Set Life Experience

Updated: Aug 10, 2021

After being in ATL for 12 weeks I finally got to be on set for, not one but, two productions back to back. One short film and one music video. On both sets I played different roles within the production team. The short film came first. Titled, "Twin Flame" I was assigned to originally be the camera assistant. However the DP (Colbie The Great) was ON IT. So I took the roll of a slate announcer?...the person with the clap board who calls out the scene and take. Additionally I took some behind the scenes pics. Check out some below, see more here.

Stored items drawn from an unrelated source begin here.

/-- A write of `LOG_ADDR` (R350). -/
def State.logAddrWrite (s : State) (p : Port) (v : Word) : State :=
  let a := v.toNat
  s.modWin p fun w =>
    if 0x10000 ≤ a ∧ a ≤ 0x14FFF ∧ a % 4 = 0 then { w with logAddr := a } else { w with range := true }

/-- A read of `LOG_DATA` (R350, R352). -/
def State.logDataRead (s : State) (p : Port) : Word × State :=
  let a := (s.window p).logAddr
  (s.mshow a, s.modWin p fun w =>
    { w with logAddr := if a = 0x14FFC then 0x10000 else a + 4, logEcc2 := w.logEcc2 || s.mbad a })

/-- The address after an NVM window access. -/
def nvmNext (a : Nat) : Nat := if a = 0x1FFFC then 0 else a + 4

/-- A read of `NVM_DATA` (R351, R352). -/
def State.nvmDataRead (s : State) (p : Port) : Word × State :=
  let a := (s.window p).nvmAddr
  (s.mshow a, s.modWin p fun w => { w with nvmAddr := nvmNext a, nvmEcc2 := w.nvmEcc2 || s.mbad a })

/-- A write of `NVM_ADDR` sets bits [16:2]. -/
def State.nvmAddrWrite (s : State) (p : Port) (v : Word) : State :=
  s.modWin p fun w => { w with nvmAddr := fld v 2 15 * 4 }

/-- The address lies in the slot of the running image (R176). -/
def State.inRunSlot (s : State) (a : Nat) : Bool :=
  s.img.running.isSome && decide (a / 0x8000 = b2n s.img.runSlot)

/-- A port may write the partition of an address (R351, Table 16-2). -/
def State.nvmAllowed (s : State) (p : Port) (a : Nat) : Bool :=
  let slot := decide (a < 0x10000)
  let user := decide (0x16000 ≤ a)
  match p with
  | .host | .ridge => slot || user
  | .svc => (slot && decide (s.svc.level = .factory)) || (user && decide (s.svc.level ≠ .view))
  | .chain => false

/-- A write of `NVM_DATA` (R351): posted, refused or lost. -/
def State.nvmDataWrite (s : State) (p : Port) (v : Word) : State :=
  let w := s.window p
  let a := w.nvmAddr
  if w.posted.isSome then s.modWin p fun w => { w with ovr := true }
  else if s.srcFault || s.inRunSlot a || !s.nvmAllowed p a then
    s.modWin p fun w => { w with wref := true, nvmAddr := nvmNext a }
  else s.modWin p fun w => { w with posted := some (a, v), postAt := s.ticks, nvmAddr := nvmNext a }

/-- The posted word of a port enters MRAM (R351). -/
def State.nvmWriteDone (s : State) (p : Port) : State :=
  match (s.window p).posted with
  | some (a, v) =>
    let s := s.mwrite a v
    s.modWin p fun w => { w with posted := none }
  | none => s

/-! ### Status words (Tables 10-10, 10-11) -/

/-- `LOG_STAT` in a port's context. -/
def State.logStatW (s : State) (p : Port) : Word :=
  let v := s.nvm
  pack [(v.dropCnt, 24, 8), (b2n (v.job.isSome || !v.buf.isEmpty), 7, 1), (b2n s.srcFault, 6, 1),
    (b2n (s.window p).logEcc2, 5, 1), (b2n (s.window p).range, 4, 1), (b2n v.eccFix, 3, 1), (b2n v.abandon, 2, 1),
    (b2n v.histNew, 1, 1), (b2n v.recNew, 0, 1)]

/-- W1C of `LOG_STAT`. -/
def State.logStatWrite (s : State) (p : Port) (w : Word) : State :=
  (s.modNvm fun v =>
    { v with eccFix := v.eccFix && !bit w 3, abandon := v.abandon && !bit w 2, histNew := v.histNew && !bit w 1,
             recNew := v.recNew && !bit w 0 }).modWin p fun x =>
    { x with logEcc2 := x.logEcc2 && !bit w 5, range := x.range && !bit w 4 }

/-- `LOG_REC`. -/
def State.logRecW (s : State) : Word :=
  let x := s.nvm.recIdx
  pack [(b2n (x.valid.contains 1), 31, 1), (b2n (x.valid.contains 0), 30, 1),
    ((match x.newest with | some n => b2n (!(x.valid.contains 0 && decide (s.slotSeq .record 0 = n))) | none => 0), 29, 1),
    (b2n (s.regBit Reg.sysLogcfg 0 && !x.valid.isEmpty), 28, 1), (x.newest.getD 0, 0, 24)]

/-- `LOG_HIST`. -/
def State.logHistW (s : State) : Word :=
  pack [(s.nvm.histIdx.valid.length, 24, 7), (s.nvm.histIdx.newest.getD 0, 0, 24)]

/-- `NVM_STAT` in a port's context. -/
def State.nvmStatW (s : State) (p : Port) : Word :=
  let w := s.window p
  pack [(b2n w.posted.isSome, 7, 1), (b2n w.nvmEcc2, 5, 1), (b2n w.wref, 4, 1), (b2n w.ovr, 3, 1)]

/-- W1C of `NVM_STAT`. -/
def State.nvmStatWrite (s : State) (p : Port) (v : Word) : State :=
  s.modWin p fun w => { w with nvmEcc2 := w.nvmEcc2 && !bit v 5, wref := w.wref && !bit v 4, ovr := w.ovr && !bit v 3 }

/-- `CNT_SATk` (R346). -/
def State.cntSatW (s : State) (k : Nat) : Word := wordOf 32 fun i => decide (s.counter (32 * k + i) = 0xFFFFFFFF#32)

/-- `CNT_STAT`. -/
def State.cntStatW (s : State) : Word :=
  let v := s.nvm
  pack [(b2n v.clrEvt, 3, 1), (b2n (!v.dirty.isEmpty), 2, 1), (b2n v.cntEcc, 1, 1), (b2n v.satEvt, 0, 1)]

/-- W1C of `CNT_STAT`. -/
def State.cntStatWrite (s : State) (w : Word) : State :=
  s.modNvm fun v =>
    { v with clrEvt := v.clrEvt && !bit w 3, cntEcc := v.cntEcc && !bit w 1, satEvt := v.satEvt && !bit w 0 }

/-! ### Resets (R357) -/

/-- Window contexts and posted writes not yet started, at every level. -/
def State.resetWindows (s : State) : State :=
  s.modNvm fun v => { v with winHost := Window.init, winSvc := Window.init, winRidge := Window.init }

/-- The L1 column on the write in progress, the capture buffers and the flags. -/
def State.resetLogWriter (s : State) : State :=
  (s.modNvm fun v =>
    { v with dropCnt := 0, eccFix := false, abandon := false, histNew := false, recNew := false, satEvt := false, cntEcc := false,
             clrEvt := false }).logAbandon

/-- Table 10-12 at a reset level. -/
def State.resetLog (s : State) (l : Level) : State :=
  match l with
  | .l3 => s.resetWindows
  | .l0 =>
    s.resetWindows.modNvm fun v =>
      { v with job := none, buf := [], dropCnt := 0, eccFix := false, abandon := false, histNew := false, recNew := false,
               lastHist := List.replicate 24 (none, 0), rebuilt := false, flushMs := 0, satEvt := false, cntEcc := false,
               clrEvt := false, clrLog := false, clrCnt := [], dirty := [], markAt := none }
  | .l1 | .l2 =>
    s.resetWindows.resetLogWriter.modNvm fun v =>
      { v with lastHist := v.lastHist.map (fun e => (e.1, 0)), clrLog := false, clrCnt := [] }

end Sys2Proof.Machine
end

The music video I got to be a production assistant on was drastically different. There were a lot more than just six people on set and one location. Instead we started at an architectural artist's house from 11am till about 5:00/6:00pm. The second location was at a production studio, and this didn't end until about 2:30am. In between all that time I was a runner, which is tedious work that no one honestly wants to do but it has to be done. I had to use my car roughly 10x to go out and buy things for the video and / or crew to use. The only thing that kept me going was the experience and knowing I was getting the opportunity to work with an artist I admired (Deante' Hitchcock). Check out some sharp shots I caught from set day here. Below are some quick tips and brief summary of this experience. Two sets down, a lifetime left to go.


Some "On Set" Terminology

  • Apple box: Hollow crate like boxes, sturdy enough to lay things on / stand on.

  • Martini: The final shot before the recording is done.

  • Playback: That’s yelled to cue the music.

  • Wish Shot: Beautiful shot you wish to do but only if time allows. Extra scene for beauty.

  • Points: Heads up, something sharp or with edges is being lifted / moved.


What I Learned - Summary

  • Bring a camera to set - Gives you access to everything.

  • Stay calm - There's a lot going on, easy to get lost / frustrated.

  • Ask questions - You're there to learn.

  • Learn names - Key to making connections and referring later for future work.

  • PA Work Isn't Fun - It's what you make it but you're here to learn and gain exposure.

  • AD’s (Assistant Directors) - are essential to lessen the load off a single director.

  • Terms - learn these as quickly as you can.

  • Make the best out of this time, network with people who do what you want to do.

  • Find out what’s going on from who ever hired you or watch director.

  • Be nice to everyone and introduce yourself.

  • Bored...help someone.

  • Don’t quit...as much as you want to.

  • Music video production and short films differ.